++++ Extracted entries

-- ==== Sys2Proof/Safety.lean ====
section
/-! DEFINITION. What a safe state is, and the terms in which statements speak of commands that complete. -/

namespace Sys2Proof.Machine

/-- The invariant that every step keeps: the byte memories are in their canonical form. -/
def State.Inv (s : State) : Prop := s.mem.wf = true

/-- A register instance takes an agent's write: its domain runs, the build has it, and the agent may write it (R3, R7, R318, R378, R390). -/
abbrev Hw.Takes (h : Hw) (a : Agent) (r : Reg) (i : Nat) : Prop :=
  h.served r.desc.base = true ∧ i < r.desc.dims.foldl (fun n d => n * d.2) 1 ∧ h.built { reg := r, idx := i, outer := i, hi := false } = true ∧
    (a = .debug → h.mayDebug true (some { reg := r, idx := i, outer := i, hi := false }) = true) ∧ Hw.mayWrite a r = true

/-- The state with another hardware: what falls due by itself is made in it (R82, R140, R262, Table 13-3), and neither memory nor the commands that
wait change. -/
def State.leads (s : State) (h : Hw) : Host.Outcome State Fault Refusal := .next { s with hw := h.settled }

/-- Nothing falls due by itself. -/
abbrev Hw.Calm (h : Hw) : Prop :=
  h.ab.fresh = false ∧ h.syncIncs = [] ∧ ∀ p ∈ h.cores, p.2.seq.bankReq = none ∧ p.2.arr.badReads = []

/-- No unit of a core has anything to move. -/
abbrev Hw.Still (h : Hw) : Prop := h.ab.on = false ∧ ∀ p ∈ h.cores, p.2.drn = [] ∧ p.2.vec = [] ∧ p.2.bobbins = []

/-- Every register but those listed reads as before, and nothing outside the registers changes. -/
def Hw.Only (h h' : Hw) (ks : List (Reg × Nat)) : Prop :=
  { h' with ctl := h.ctl } = h ∧ ∀ r i, (r, i) ∉ ks → h'.rd r i = h.rd r i

end Sys2Proof.Machine
end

++++++++

- _Work task_:
From the first line to the last, return the data above exactly.

- _Response_:
-- ==== Sys2Proof/Safety.lean ====
section
/-! DEFINITION. What a safe state is, and the terms in which statements speak of commands that complete. -/

namespace Sys2Proof.Machine

/-- The invariant that every step keeps: the byte memories are in their canonical form. -/
def State.Inv (s : State) : Prop := s.mem.wf = true

/-- A register instance takes an agent's write: its domain runs, the build has it, and the agent may write it (R3, R7, R318, R378, R390). -/
abbrev Hw.Takes (h : Hw) (a : Agent) (r : Reg) (i : Nat) : Prop :=
  h.served r.desc.base = true ∧ i < r.desc.dims.foldl (fun n d => n * d.2) 1 ∧ h.built { reg := r, idx := i, outer := i, hi := false } = true ∧
    (a = .debug → h.mayDebug true (some { reg := r, idx := i, outer := i, hi := false }) = true) ∧ Hw.mayWrite a r = true

/-- The state with another hardware: what falls due by itself is made in it (R82, R140, R262, Table 13-3), and neither memory nor the commands that
wait change. -/
def State.leads (s : State) (h : Hw) : Host.Outcome State Fault Refusal := .next { s with hw := h.settled }

/-- Nothing falls due by itself. -/
abbrev Hw.Calm (h : Hw) : Prop :=
  h.ab.fresh = false ∧ h.syncIncs = [] ∧ ∀ p ∈ h.cores, p.2.seq.bankReq = none ∧ p.2.arr.badReads = []

/-- No unit of a core has anything to move. -/
abbrev Hw.Still (h : Hw) : Prop := h.ab.on = false ∧ ∀ p ∈ h.cores, p.2.drn = [] ∧ p.2.vec = [] ∧ p.2.bobbins = []

/-- Every register but those listed reads as before, and nothing outside the registers changes. -/
def Hw.Only (h h' : Hw) (ks : List (Reg × Nat)) : Prop :=
  { h' with ctl := h.ctl } = h ∧ ∀ r i, (r, i) ∉ ks → h'.rd r i = h.rd r i

end Sys2Proof.Machine
end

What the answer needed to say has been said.